• Assignment:
When the line containing "def recPoisoned (s" appears in the data below, begin copying there and stop only after the line containing "def spansMeet (a".

• Stored data:
------------------------------------------------------------

-- ==== Sys2Proof/Machine/Pools.lean ====
section
/-!
DEFINITION. Machine/Pools.lean: the Bobbin Pool Manager: pools, links and records, allocation, acquire and release, building
and rebuilding, revocation and the age audit (R272 to R297).
-/
namespace Sys2Proof.Machine

/-! ### Descriptors (Table 09-1) -/

def pdBase (d : Nat) : Nat := bits d 0 39
def pdLog (d : Nat) : Nat := bits d 156 5
def pdPart (d : Nat) : Nat := bits d 161 5
def pdDev (d : Nat) : Bool := bit d 166
def pdChained (d : Nat) : Bool := bit d 167
def pdFallback (d : Nat) : Nat := bits d 168 8
def pdCount (d : Nat) : Nat := bits d 176 24
def pdFirst (d : Nat) : Nat := bits d 200 24
def pdLimit (d : Nat) : Nat := bits d 224 32
def pdEnd (d : Nat) : Nat := pdBase d + pdCount d * 2 ^ pdLog d

/-- The index that ends a list (Table 09-3). -/
def listEnd : Nat := 0xFFFFFF

def poolOf (s : State) (p : Nat) : Pool := tgetD s.pools.pools p {}
def setPool (s : State) (p : Nat) (x : Pool) : State := { s with pools := { s.pools with pools := tput s.pools.pools p x } }
def recAt (s : State) (i : Nat) : BufRec := tgetD s.pools.recs i {}
def setRec (s : State) (i : Nat) (r : BufRec) : State := { s with pools := { s.pools with recs := tput s.pools.recs i r } }

/-- Place of a record in the buffer record table, at the top of the device region (R236, R275). -/
def recPtr (i : Nat) : Nat := hbmBytes - 2 ^ 28 + 16 * i

/-- Whether a record is read poisoned (R283). -/
def recPoisoned (s : State) (i : Nat) : Bool := poisonAt s (recPtr i) 16

/-- Offset of buffer i of a pool (R272). -/
def bufPtr (d i : Nat) : Nat := pdBase d + i * 2 ^ pdLog d

/-- Up-time in milliseconds (R276). -/
def uptimeMs (s : State) : Nat := s.clock.us / 1000

/-- The latest written value of an entry, pending or in force (R527). -/
def latest (s : State) (k : Nat) : Nat := match tget? s.shadow k with
  | some v => valNat v
  | none => ent s k

/-- Bytes of the fixed areas at the top of the device region (R236), for given entries. -/
def fixedBytes (journal coherent : Nat) : Nat := 2 ^ 28 + journal * 2048 + coherent * 2 ^ 26 + 2 ^ 24

/-- The extent that a pool's descriptor may use (R273). -/
def poolSpace (s : State) (d : Nat) : Nat × Nat :=
  if pdDev d then
    (hbmBytes - ent s 0x280007 * 2 ^ 30, hbmBytes - fixedBytes (latest s 0x210103) (latest s 0x2B0503))
  else
    let b := pEnt s 0x3008 1 (pdPart d) * 2 ^ 30
    (b, b + pEnt s 0x3008 2 (pdPart d) * 2 ^ 30)

/-- A fallback against the pool that names it (R273). -/
def fallbackFits (d f : Nat) : Bool :=
  decide (pdLog d < pdLog f) && (pdDev d == pdDev f) && (pdPart d == pdPart f)

/-- The layout of a descriptor (Table 09-1, R273). -/
def poolLayoutOk (d : Nat) : Bool :=
  bits d 39 117 == 0 &&
  (if pdCount d = 0 then d == 0
   else decide (64 ≤ pdCount d ∧ 8 ≤ pdLog d ∧ pdLog d ≤ 24 ∧ pdBase d % min (2 ^ pdLog d) 4096 = 0 ∧
      pdFirst d + pdCount d ≤ 2 ^ 24) && (!pdDev d || pdPart d == 0))

/-- Ranges [a, b) and [c, d) meet. -/
def spansMeet (a b c d : Nat) : Bool := decide (a < d ∧ c < b)

/-- A descriptor against the rest of the state (R272, R273). -/
def poolStateOk (s : State) (p d : Nat) : Bool :=
  (poolOf s p).state == 0 &&
  (pdCount d == 0 ||
    (decide ((poolSpace s d).1 ≤ pdBase d ∧ pdEnd d ≤ (poolSpace s d).2) &&
     s.pools.pools.all (fun x => x.1 == p || pdCount x.2.desc == 0 ||
       (!spansMeet (pdBase d) (pdEnd d) (pdBase x.2.desc) (pdEnd x.2.desc) &&
        !spansMeet (pdFirst d) (pdFirst d + pdCount d) (pdFirst x.2.desc) (pdFirst x.2.desc + pdCount x.2.desc))) &&
     (!pdChained d || (pdFallback d != p && fallbackFits d (poolOf s (pdFallback d)).desc))))

/-! ### Links, records and failures -/

/-- The link word of a free buffer (Table 09-3). -/
def linkWord (gen p i next : Nat) : Nat :=
  let low := fld gen 80 16 + fld p 72 8 + fld i 48 24 + fld next 0 24
  fld (crc32c (natLe 12 low)) 96 32 + low

/-- The first granule of a free buffer written: its link, then zeros (R277). -/
def writeLink (s : State) (p i next : Nat) : State :=
  let x := poolOf s p
  wr s 0 (bufPtr x.desc i) (natLe 256 (linkWord x.gen p i next))

/-- A pool whose record is read poisoned fails (R283). -/
def failPool (s : State) (p i : Nat) : State :=
  raiseDev (setPool s p { poolOf s p with state := 4, cache := [], head := listEnd }) 0x8007 srcBpm [(p, 8), (i, 24)]

/-- A pool starts to rebuild its list from its records (R282). -/
def startRebuild (s : State) (p : Nat) : State :=
  let x := poolOf s p
  setPool s p { x with state := 3, cache := [], head := listEnd, free := pdCount x.desc - x.held }

/-- A link check fails (R282). -/
def breakPool (s : State) (p i field : Nat) : State :=
  startRebuild (raiseDev s 0x8002 srcBpm [(p, 8), (i, 24), (field, 16)]) p

/-- The number by which 0x8002 names a record that is not free, which is no field of the link. -/
def recordCheck : Nat := Config.causeCode 0x8002 1

/-- The field of the link at a pool's head that fails a check of R282. -/
def linkBad (s : State) (p : Nat) (x : Pool) : Option Nat :=
  let a := bufPtr x.desc x.head
  let w := rdNat s 0 a 16
  let nx := bits w 0 24
  if poisonAt s a 16 ∨ bits w 96 32 ≠ crc32c (natLe 12 (bits w 0 96)) then some 96
  else if bits w 80 16 ≠ x.gen then some 80
  else if bits w 72 8 ≠ p then some 72
  else if bits w 48 24 ≠ x.head then some 48
  else if bits w 24 24 ≠ 0 then some 24
  else if nx ≠ listEnd ∧ pdCount x.desc ≤ nx then some 0
  else if (recAt s (pdFirst x.desc + x.head)).state ≠ 0 then some recordCheck
  else if decide (nx = listEnd) != decide (x.free - x.cache.length = 1) then some 0
  else none

/-- The buffer at the head of the list in memory taken into the head cache, behind those it holds (R281, R282). -/
def refillOne (s : State) (p : Nat) : State :=
  let x := poolOf s p
  if x.state ≠ 1 ∨ x.head = listEnd ∨ 16 ≤ x.cache.length then s
  else if recPoisoned s (pdFirst x.desc + x.head) then failPool s p (pdFirst x.desc + x.head)
  else match linkBad s p x with
    | some f => breakPool s p x.head f
    | none => setPool s p { x with cache := x.cache ++ [x.head], head := rdNat s 0 (bufPtr x.desc x.head) 3 }

/-- The head cache filled from the list in memory. -/
def refill (p : Nat) : Nat → State → State
  | 0, s => s
  | n + 1, s => refill p n (refillOne s p)

/-- A free buffer pushed onto the list: onto the head cache, which spills its oldest (R277, R281). -/
def pushBuf (s : State) (p i : Nat) : State :=
  let x := poolOf s p
  let s1 := writeLink s p i (x.cache.headD x.head)
  let c := i :: x.cache
  if c.length ≤ 16 then setPool s1 p { x with cache := c }
  else setPool s1 p { x with cache := c.take 16, head := (c.drop 16).headD x.head }

/-- A buffer freed (R289); a rebuild places it itself (R282). -/
def freeBuf (s : State) (p i : Nat) : State :=
  let x := poolOf s p
  let k := pdFirst x.desc + i
  let r := recAt s k
  let s1 := bump (setRec s k { r with gen := (r.gen + 1) % 2 ^ 16, state := 0, refs := 0, owner := 0 }) 0x290302 1
  let s2 := setPool s1 p { x with held := x.held - 1, free := x.free + 1 }
  if x.state = 1 then pushBuf s2 p i else s2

------------------------------------------------------------

• Written response:
def recPoisoned (s : State) (i : Nat) : Bool := poisonAt s (recPtr i) 16

/-- Offset of buffer i of a pool (R272). -/
def bufPtr (d i : Nat) : Nat := pdBase d + i * 2 ^ pdLog d

/-- Up-time in milliseconds (R276). -/
def uptimeMs (s : State) : Nat := s.clock.us / 1000

/-- The latest written value of an entry, pending or in force (R527). -/
def latest (s : State) (k : Nat) : Nat := match tget? s.shadow k with
  | some v => valNat v
  | none => ent s k

/-- Bytes of the fixed areas at the top of the device region (R236), for given entries. -/
def fixedBytes (journal coherent : Nat) : Nat := 2 ^ 28 + journal * 2048 + coherent * 2 ^ 26 + 2 ^ 24

/-- The extent that a pool's descriptor may use (R273). -/
def poolSpace (s : State) (d : Nat) : Nat × Nat :=
  if pdDev d then
    (hbmBytes - ent s 0x280007 * 2 ^ 30, hbmBytes - fixedBytes (latest s 0x210103) (latest s 0x2B0503))
  else
    let b := pEnt s 0x3008 1 (pdPart d) * 2 ^ 30
    (b, b + pEnt s 0x3008 2 (pdPart d) * 2 ^ 30)

/-- A fallback against the pool that names it (R273). -/
def fallbackFits (d f : Nat) : Bool :=
  decide (pdLog d < pdLog f) && (pdDev d == pdDev f) && (pdPart d == pdPart f)

/-- The layout of a descriptor (Table 09-1, R273). -/
def poolLayoutOk (d : Nat) : Bool :=
  bits d 39 117 == 0 &&
  (if pdCount d = 0 then d == 0
   else decide (64 ≤ pdCount d ∧ 8 ≤ pdLog d ∧ pdLog d ≤ 24 ∧ pdBase d % min (2 ^ pdLog d) 4096 = 0 ∧
      pdFirst d + pdCount d ≤ 2 ^ 24) && (!pdDev d || pdPart d == 0))

/-- Ranges [a, b) and [c, d) meet. -/
def spansMeet (a b c d : Nat) : Bool := decide (a < d ∧ c < b)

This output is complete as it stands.